We also consider sorting algorithms to be stable if the relative order of equal elements is preserved after the algorithm.
In-place is the preferred variant for these methods to optimise space complexity. Stability is often a trade-off for high efficiency.
Hoare partitions the array into two halves using fewer swaps than Lomuto.
Hoare also uses 2 pointers. One points to the rightmost value in the first partition and one to the leftmost value in the second partition.
While the left pointer is less than the right pointer, we keep swapping pairs of misplaced values. The algorithm works because of symmetry. For every mislocated value in the left partition, there is a corresponding mislocated value in the right partition. Hoare is intuitive, however we lose stability with higher efficiency.
extension Array where Element == Int {
mutating func hoarePartition() {
// Step 1
let random = Int.random(in: indices)
swapAt(random, startIndex)
var left = startIndex + 1
var right = endIndex - 1
// Step 2
while left <= right {
while self[left] < self[pivot] {
left += 1
}
while self[right] >= self[pivot] {
right -= 1
}
swapAt(left, right)
left += 1
right -= 1
}
swapAt(startIndex, right)
}
}
Best Case Time Complexity: O(N)
Average Case Time complexity: O(N)
Worst Case Time Complexity: O(N)
Space Complexity: O(1)
The main idea behind Lomuto is to iterate through the array, and keep track of the rightmost value of the left partition. When we encounter a value not in the left partition already but less than the pivot, we increment the left pointer and swap the two values.
We can further optimize Lomuto with a 3-way partition to improve the efficiency of Lomuto further for specific inputs as well as make the algorithm stable.
Let's cover 2-way Lomuto first.
extension Array where Element == Int {
mutating func lomutoPartition() {
guard !self.isEmpty else {
return []
}
// Step 1
let random = Int.random(in: startIndex, endIndex)
self.swapAt(startIndex, random)
let pivot = startIndex
var left = startIndex
// Step 2
for i in (startIndex + 1) ..< endIndex {
if self[i] <= self[pivot] {
left += 1
swapAt(i, left)
}
}
swapAt(startIndex, left)
}
}
Best Case Time Complexity: O(N)
Average Case Time complexity: O(N)
Worst Case Time Complexity: O(N)
Space Complexity: O(1)
The changes between 2-way and 3-way complexities is found in the Gather step 3 of QS rather than Lomuto.

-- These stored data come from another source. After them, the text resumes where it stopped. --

/-! ## The step and reset -/

/-- A step whose choice is a group's next word, that word decoding to an instruction, runs exactly that instruction (R19): on the
machine after the step's time, with the group current and its PC triggers served, and followed by what stands behind every word
(trace, watchpoints, lane-cycle record); a word that reads an uncorrectable register datum faults UNCORRECTABLE in its place
(R209). A halted guest, a full trace buffer and a matching PC comparator are the cases in which no word issues. Several groups
of one gang issue in one clock one after another, that of the higher lowest slice first (R105, R191), before an operation lands
(R131). A step whose choice is a named transition is that transition's meaning. The model's own choices: an instruction word is no
transition by itself (log 21); a device stopped for its temperature takes only what ends its pre-emptions (log 31); a choice that
names a transition of a deterministic launch (R21) stands for the first transition that the launch owes (logs 1 and 23). -/
def Obligations.StepRunsDecodedWord : Prop :=
  (∀ (s : State) (i : Instr), s.choose = .event i → s.settled.rootOf (.event i) = none →
    (i.cls = none → s.settled.thermal = false ∨ whileHalted i = true → step s = exec i s.settled) ∧
    (i.cls.isSome = true ∨ (s.settled.thermal = true ∧ whileHalted i = false) → step s = .next s.settled)) ∧
  (∀ (s : State) (g : Nat) (ks : List Nat) (land : Option Nat), s.choose = .issue g ks land → s.settled.gangRoot g = none →
    step s = s.settled.issueClock g ks land) ∧
  (∀ (s : State) (r : Nat), s.settled.rootOf s.choose = some r →
    (s.settled.detNext r = none → step s = .next s.settled) ∧
    ∀ d, s.settled.detNext r = some d → step s = s.settled.act d ∧ s.settled.acts d = true) ∧
  (∀ (s : State) (g : Gang) (k : Nat), s.gang? g.uid = some g → s.issueClock g.uid [k] none = s.issueNext g.uid k) ∧
  ∀ (s : State) (g k : Nat) (c : Ctx) (w : W64) (i : Instr),
    let s1 : State := { s with cur := some (g, k) }
    s1.ctx? = some c → c.run.words[c.run.idx]? = some w → decodeWord c.run.header.cls w = .ok i → c.gang.halted = false →
    s1.traceFull c i = false → s1.pcUnit c = none →
    let s2 := s1.beforeWord c
    (∀ t, exec i s2 = .next t → s.issueNext g k =
      .next ((if c.readsBad s2 i = true then s2.takeFault g k (c.raise .uncorrectable c.pc) else t).wordDone s2 c i)) ∧
    (∀ f, exec i s2 = .fault f → s.issueNext g k = .fault f) ∧
    (∀ r, exec i s2 = .refused r → s.issueNext g k = .refused r)

/-- The machine right after reset, at the values the register maps give: `STARTSTAT` and `STARTSKIP` 0, `HCMD` 0, `HSTAT` with
DONE alone, `FEATACC` 0 and unlocked beside `FEATOFF` with bits 11 to 0, `PWRCAP` 3,200, doorbells 0; every core's kick
register, `%cycles` counter and pull triggers as R126, R259 and R288 give them and its lane-cycle record off; every proof core's
value history empty with first SEQ 0; no gang, block, cluster launch, grid or queue (R18). The invariant holds. -/
def Obligations.ResetValues : Prop :=
  let s := State.reset
  s.Inv ∧ s.host.startStat = 0 ∧ s.host.startSkip = 0 ∧ s.host.hcmd = 0 ∧ s.host.done = true ∧ s.host.lost = false ∧ s.host.status = 0 ∧
  s.host.tag = 0 ∧ s.host.featAcc = 0 ∧ s.host.locked = false ∧ s.host.featOff = 0xFFF ∧ s.host.pwrCap = 3200 ∧
  s.host.pwrNow = 0 ∧ s.host.pwrStat = 0 ∧ s.host.tLayerMax = 0 ∧ s.doorbells = [] ∧
  s.gangs = [] ∧ s.blocks = [] ∧ s.clusters = [] ∧ s.grids = [] ∧ s.queues = [] ∧ s.domain = none ∧ s.dbgDomains = [] ∧
  (∀ c ∈ s.cores, c.clock = 0 ∧ c.kick = 0 ∧ c.trig0 = c.trig1 ∧ c.trig0.addr = 0 ∧ c.trig0.val = 0 ∧ c.trig0.enabled = false ∧
    c.trig0.kind = 0 ∧ c.trig0.proofSel = 0xF ∧ c.trig0.ctl = 0xF1000 ∧ c.trig0.gangs = 0xFFFFFFFF ∧ c.lc.ctl = 0 ∧
    c.lc.base = [] ∧ c.lc.lim = [] ∧ c.lc.cnt = []) ∧
  (∀ p ∈ s.proofs, p.hist = [] ∧ p.nextSeq = 0) ∧
  ∀ e ∈ [s.eth0, s.eth1], e.sec = 0 ∧ e.ns = 0 ∧ e.adj = 0 ∧ e.rate = 0 ∧ e.delay = 0 ∧ e.latched = 0

/-- From every state that has it, a step that answers a next state keeps the invariant: memory stays in its canonical form (so that
equal memories are equal data), and the device keeps exactly the cores of R7 and R8. -/
def Obligations.InvariantKept : Prop := ∀ s t : State, s.Inv → step s = .next t → t.Inv

/-! ## Registers and numbers -/

/-- Integer results (R97): without SAT the exact number modulo 2^w; with SAT the number clamped to the range of the type, `%astatus`
bit 5 set exactly where the clamp changes it. -/
def Obligations.IntegerResults : Prop :=
  ∀ (t : Ty) (v : Int), t.isInt = true →
    let lo : Int := if t.isI then -(2 : Int) ^ (t.width - 1) else 0
    let hi : Int := if t.isI then (2 : Int) ^ (t.width - 1) - 1 else (2 : Int) ^ t.width - 1
    ((outT t false v).1 : Int) = v % (2 : Int) ^ t.width ∧ (outT t false v).2 = 0 ∧
    ((outT t true v).1 : Int) = (if v < lo then lo else if hi < v then hi else v) % (2 : Int) ^ t.width ∧
    (outT t true v).2 = (if lo ≤ v ∧ v ≤ hi then 0 else 0x20)

/-- What a scalar write leaves to be read (R69, R84): a value of a type of at most 32 bits is extended into its register; a 64-bit
value fills its pair, low half in the even register; a value written to `s0` is discarded; every other register keeps its value. -/
def Obligations.ScalarRegisterWrites : Prop :=
  ∀ (g : Gang) (t : Ty) (n : BitVec 9) (x m : Nat),
    (t.is64 = false → (g.wrScalar t (.s n) x).rawS m =
      if m = n.toNat ∧ n ≠ 0 then BitVec.ofNat 32 (extendTy t x) else g.rawS m) ∧
    (t.is64 = true → (g.wrScalar t (.s n) x).rawS m =
      if m = n.toNat + 1 then BitVec.ofNat 32 (x % 2 ^ 64 / 2 ^ 32)
      else if m = n.toNat ∧ n ≠ 0 then BitVec.ofNat 32 x else g.rawS m)

/-- What a vector form writes (R84, R128): in each active lane the destination element takes that lane's result, computed from the
registers as they stood before any lane was written; every other lane and register keeps its value; the sticky bits of all
active lanes are ORed in. -/
def Obligations.VectorLaneWrites : Prop :=
  ∀ (g : Gang) (lanes : Lanes) (f : LaneFn) (t : Ty) (n : BitVec 8) (m k : Nat), k < 128 → t.is64 = false →
    let h := g.eachLane lanes f (fun h k x => h.wrLane t (.v n) k x)
    h.rawV m k = (if m = n.toNat ∧ lanes.getLsbD k = true then BitVec.ofNat 32 (extendTy t (f g k).1) else g.rawV m k) ∧
    (∀ b, h.astatus.getLsbD b = true ↔ g.astatus.getLsbD b = true ∨ ∃ j, j < 128 ∧ lanes.getLsbD j = true ∧ (f g j).2.getLsbD b = true) ∧
    h.sregs = g.sregs ∧ h.masks = g.masks ∧ h.em = g.em ∧ h.groups = g.groups ∧ h.galley = g.galley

The above code can be easily modified with a third partition containing only values that equal the pivot. This ensures stability of the partitioning code. We use an additional pointer to track the rightmost value within a middle partition.
Swapping a value from the right partition with the middle partition is the same logic as the 2-way partition algorithm from above. We also need additional logic for 3-way partitioning to increment the middle partition pointer when swapping a value from the right partition to the left partition. We achieve this via 2 swaps from the right to the middle and then from the middle to the left partitions.

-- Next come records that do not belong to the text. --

-- ==== Sys2Proof/Laws/Formats.lean ====
section
/-!
SUPPORT. One lemma per instruction format: the decoder of the format reads back what the encoder of the format wrote, with
the opcode.
-/
set_option linter.unusedSimpArgs false

namespace Sys2Proof.Laws

/-- The places of a format A3 word. -/
theorem placesA3 (n x0 x1 x2 x3 x4 x5 x6 x7 x8 x9 x10 : Nat) (b0 : x0 < 2 ^ 10) (b1 : x1 < 2 ^ 10) (b2 : x2 < 2 ^ 10) (b3 : x3 < 2 ^ 10) (b4 : x4 < 2 ^ 10) (b5 : x5 < 2 ^ 4) (b6 : x6 < 2 ^ 2) (b7 : x7 < 2 ^ 1) (b8 : x8 < 2 ^ 5) (b9 : x9 < 2 ^ 1) (b10 : x10 < 2 ^ 1)
    (hn : n = x0 * 18014398509481984 + x1 * 17592186044416 + x2 * 17179869184 + x3 * 16777216 + x4 * 16384 + x5 * 1024 + x6 * 256 + x7 * 128 + x8 * 4 + x9 * 2 + x10 * 1) :
    n / 2 ^ 54 % 2 ^ 10 = x0 ∧ n / 2 ^ 44 % 2 ^ 10 = x1 ∧ n / 2 ^ 34 % 2 ^ 10 = x2 ∧ n / 2 ^ 24 % 2 ^ 10 = x3 ∧ n / 2 ^ 14 % 2 ^ 10 = x4 ∧ n / 2 ^ 10 % 2 ^ 4 = x5 ∧ n / 2 ^ 8 % 2 ^ 2 = x6 ∧ n / 2 ^ 7 % 2 ^ 1 = x7 ∧ n / 2 ^ 2 % 2 ^ 5 = x8 ∧ n / 2 ^ 1 % 2 ^ 1 = x9 ∧ n / 2 ^ 0 % 2 ^ 1 = x10 :=
  ⟨split_at n (0) x0 (x1 * 17592186044416 + x2 * 17179869184 + x3 * 16777216 + x4 * 16384 + x5 * 1024 + x6 * 256 + x7 * 128 + x8 * 4 + x9 * 2 + x10 * 1) 54 10 (hn.trans (by simp only [Nat.add_mul, Nat.mul_assoc, Nat.reducePow, Nat.reduceMul, Nat.reduceAdd, Nat.add_assoc, Nat.mul_one, Nat.zero_mul, Nat.zero_add])) b0 (by omega),
   split_at n (x0 * 1) x1 (x2 * 17179869184 + x3 * 16777216 + x4 * 16384 + x5 * 1024 + x6 * 256 + x7 * 128 + x8 * 4 + x9 * 2 + x10 * 1) 44 10 (hn.trans (by simp only [Nat.add_mul, Nat.mul_assoc, Nat.reducePow, Nat.reduceMul, Nat.reduceAdd, Nat.add_assoc, Nat.mul_one, Nat.zero_mul, Nat.zero_add])) b1 (by omega),
   split_at n (x0 * 1024 + x1 * 1) x2 (x3 * 16777216 + x4 * 16384 + x5 * 1024 + x6 * 256 + x7 * 128 + x8 * 4 + x9 * 2 + x10 * 1) 34 10 (hn.trans (by simp only [Nat.add_mul, Nat.mul_assoc, Nat.reducePow, Nat.reduceMul, Nat.reduceAdd, Nat.add_assoc, Nat.mul_one, Nat.zero_mul, Nat.zero_add])) b2 (by omega),
   split_at n (x0 * 1048576 + x1 * 1024 + x2 * 1) x3 (x4 * 16384 + x5 * 1024 + x6 * 256 + x7 * 128 + x8 * 4 + x9 * 2 + x10 * 1) 24 10 (hn.trans (by simp only [Nat.add_mul, Nat.mul_assoc, Nat.reducePow, Nat.reduceMul, Nat.reduceAdd, Nat.add_assoc, Nat.mul_one, Nat.zero_mul, Nat.zero_add])) b3 (by omega),
   split_at n (x0 * 1073741824 + x1 * 1048576 + x2 * 1024 + x3 * 1) x4 (x5 * 1024 + x6 * 256 + x7 * 128 + x8 * 4 + x9 * 2 + x10 * 1) 14 10 (hn.trans (by simp only [Nat.add_mul, Nat.mul_assoc, Nat.reducePow, Nat.reduceMul, Nat.reduceAdd, Nat.add_assoc, Nat.mul_one, Nat.zero_mul, Nat.zero_add])) b4 (by omega),
   split_at n (x0 * 1099511627776 + x1 * 1073741824 + x2 * 1048576 + x3 * 1024 + x4 * 1) x5 (x6 * 256 + x7 * 128 + x8 * 4 + x9 * 2 + x10 * 1) 10 4 (hn.trans (by simp only [Nat.add_mul, Nat.mul_assoc, Nat.reducePow, Nat.reduceMul, Nat.reduceAdd, Nat.add_assoc, Nat.mul_one, Nat.zero_mul, Nat.zero_add])) b5 (by omega),
   split_at n (x0 * 17592186044416 + x1 * 17179869184 + x2 * 16777216 + x3 * 16384 + x4 * 16 + x5 * 1) x6 (x7 * 128 + x8 * 4 + x9 * 2 + x10 * 1) 8 2 (hn.trans (by simp only [Nat.add_mul, Nat.mul_assoc, Nat.reducePow, Nat.reduceMul, Nat.reduceAdd, Nat.add_assoc, Nat.mul_one, Nat.zero_mul, Nat.zero_add])) b6 (by omega),
   split_at n (x0 * 70368744177664 + x1 * 68719476736 + x2 * 67108864 + x3 * 65536 + x4 * 64 + x5 * 4 + x6 * 1) x7 (x8 * 4 + x9 * 2 + x10 * 1) 7 1 (hn.trans (by simp only [Nat.add_mul, Nat.mul_assoc, Nat.reducePow, Nat.reduceMul, Nat.reduceAdd, Nat.add_assoc, Nat.mul_one, Nat.zero_mul, Nat.zero_add])) b7 (by omega),
   split_at n (x0 * 140737488355328 + x1 * 137438953472 + x2 * 134217728 + x3 * 131072 + x4 * 128 + x5 * 8 + x6 * 2 + x7 * 1) x8 (x9 * 2 + x10 * 1) 2 5 (hn.trans (by simp only [Nat.add_mul, Nat.mul_assoc, Nat.reducePow, Nat.reduceMul, Nat.reduceAdd, Nat.add_assoc, Nat.mul_one, Nat.zero_mul, Nat.zero_add])) b8 (by omega),
   split_at n (x0 * 4503599627370496 + x1 * 4398046511104 + x2 * 4294967296 + x3 * 4194304 + x4 * 4096 + x5 * 256 + x6 * 64 + x7 * 32 + x8 * 1) x9 (x10 * 1) 1 1 (hn.trans (by simp only [Nat.add_mul, Nat.mul_assoc, Nat.reducePow, Nat.reduceMul, Nat.reduceAdd, Nat.add_assoc, Nat.mul_one, Nat.zero_mul, Nat.zero_add])) b9 (by omega),
   split_low n (x0 * 9007199254740992 + x1 * 8796093022208 + x2 * 8589934592 + x3 * 8388608 + x4 * 8192 + x5 * 512 + x6 * 128 + x7 * 64 + x8 * 2 + x9 * 1) x10 1 (hn.trans (by simp only [Nat.add_mul, Nat.mul_assoc, Nat.reducePow, Nat.reduceMul, Nat.mul_one])) b10⟩

/-- The fields of a format A3 word are read back as they were put in, and no reserved bit is set. -/
theorem decA3_encA3 (op : BitVec 10) (f : FmtA3) :
    decA3 (encA3 op f) = .ok f ∧ (encA3 op f).extractLsb' 54 10 = op := by
  obtain ⟨n, hn⟩ : ∃ n, n = op.toNat * 18014398509481984 + (encOpd f.dst).toNat * 17592186044416 + (encOpd f.a).toNat * 17179869184 + (encOpd f.b).toNat * 16777216 + (encOpd f.c).toNat * 16384 + (encTy f.ty).toNat * 1024 + (encRnd f.rnd).toNat * 256 + (encBool f.sat).toNat * 128 + (encMask f.mask).toNat * 4 + (encBool f.gang).toNat * 2 + (encBool f.keep).toNat * 1 := ⟨_, rfl⟩
  have hw : encA3 op f = BitVec.ofNat 64 n := by rw [hn]; simp only [encA3, put, Nat.reducePow]
  obtain ⟨e0, e1, e2, e3, e4, e5, e6, e7, e8, e9, e10⟩ := placesA3 n _ _ _ _ _ _ _ _ _ _ _ op.isLt (encOpd f.dst).isLt (encOpd f.a).isLt (encOpd f.b).isLt (encOpd f.c).isLt (encTy f.ty).isLt (encRnd f.rnd).isLt (encBool f.sat).isLt (encMask f.mask).isLt (encBool f.gang).isLt (encBool f.keep).isLt hn
  rw [hw]
  replace e0 := field_of n 54 10 _ (by omega) e0
  replace e1 := field_of n 44 10 _ (by omega) e1
  replace e2 := field_of n 34 10 _ (by omega) e2
  replace e3 := field_of n 24 10 _ (by omega) e3
  replace e4 := field_of n 14 10 _ (by omega) e4
  replace e5 := field_of n 10 4 _ (by omega) e5
  replace e6 := field_of n 8 2 _ (by omega) e6
  replace e7 := bit_of n 7 _ (by omega) e7
  replace e8 := field_of n 2 5 _ (by omega) e8
  replace e9 := bit_of n 1 _ (by omega) e9
  replace e10 := bit_of n 0 _ (by omega) e10
  refine ⟨?_, e0⟩
  generalize BitVec.ofNat 64 _ = w at *
  simp only [decA3, e1, e2, e3, e4, e5, e6, e7, e8, e9, e10, decMask_encMask, decOpd_encOpd, decRnd_encRnd, decTy_encTy]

extension Array where Element == Int {
mutating func lomutoPartition() {
guard !self.isEmpty else {
return []
}
// Step 1
let random = Int.random(in: startIndex, endIndex)
self.swapAt(startIndex, random)
let pivot = self.startIndex
var left = startIndex - 1
var mid = startIndex - 1
// Step 2
for i in (startIndex + 1) ..< endIndex {
if self[i] < self[pivot] {
mid += 1
swapAt(i, mid)
left += 1
swapAt(mid, left)
} else if self[i] == self[pivot] {
mid += 1
swapAt(i, mid)
}
}
swapAt(startIndex, mid + 1)
}
}
Best Case Time complexity: O(N)
Average Case Time complexity: O(N)
Worst Case Time Complexity: O(N)
Space Complexity: O(1)
QuickSort divides and conquers the problem of sorting efficiently as well as with stability (Lomuto 3-way). The same technique of partitioning can be useful in a wide variety of contexts outside QS.
There are multiple partitioning schemes available, and these may be useful for different situations depending on whether we want stability or efficiency.
Partial sorts are useful for problems where we don't need a fully sorted array, but only want the position of a particular pivot value in the sorted output.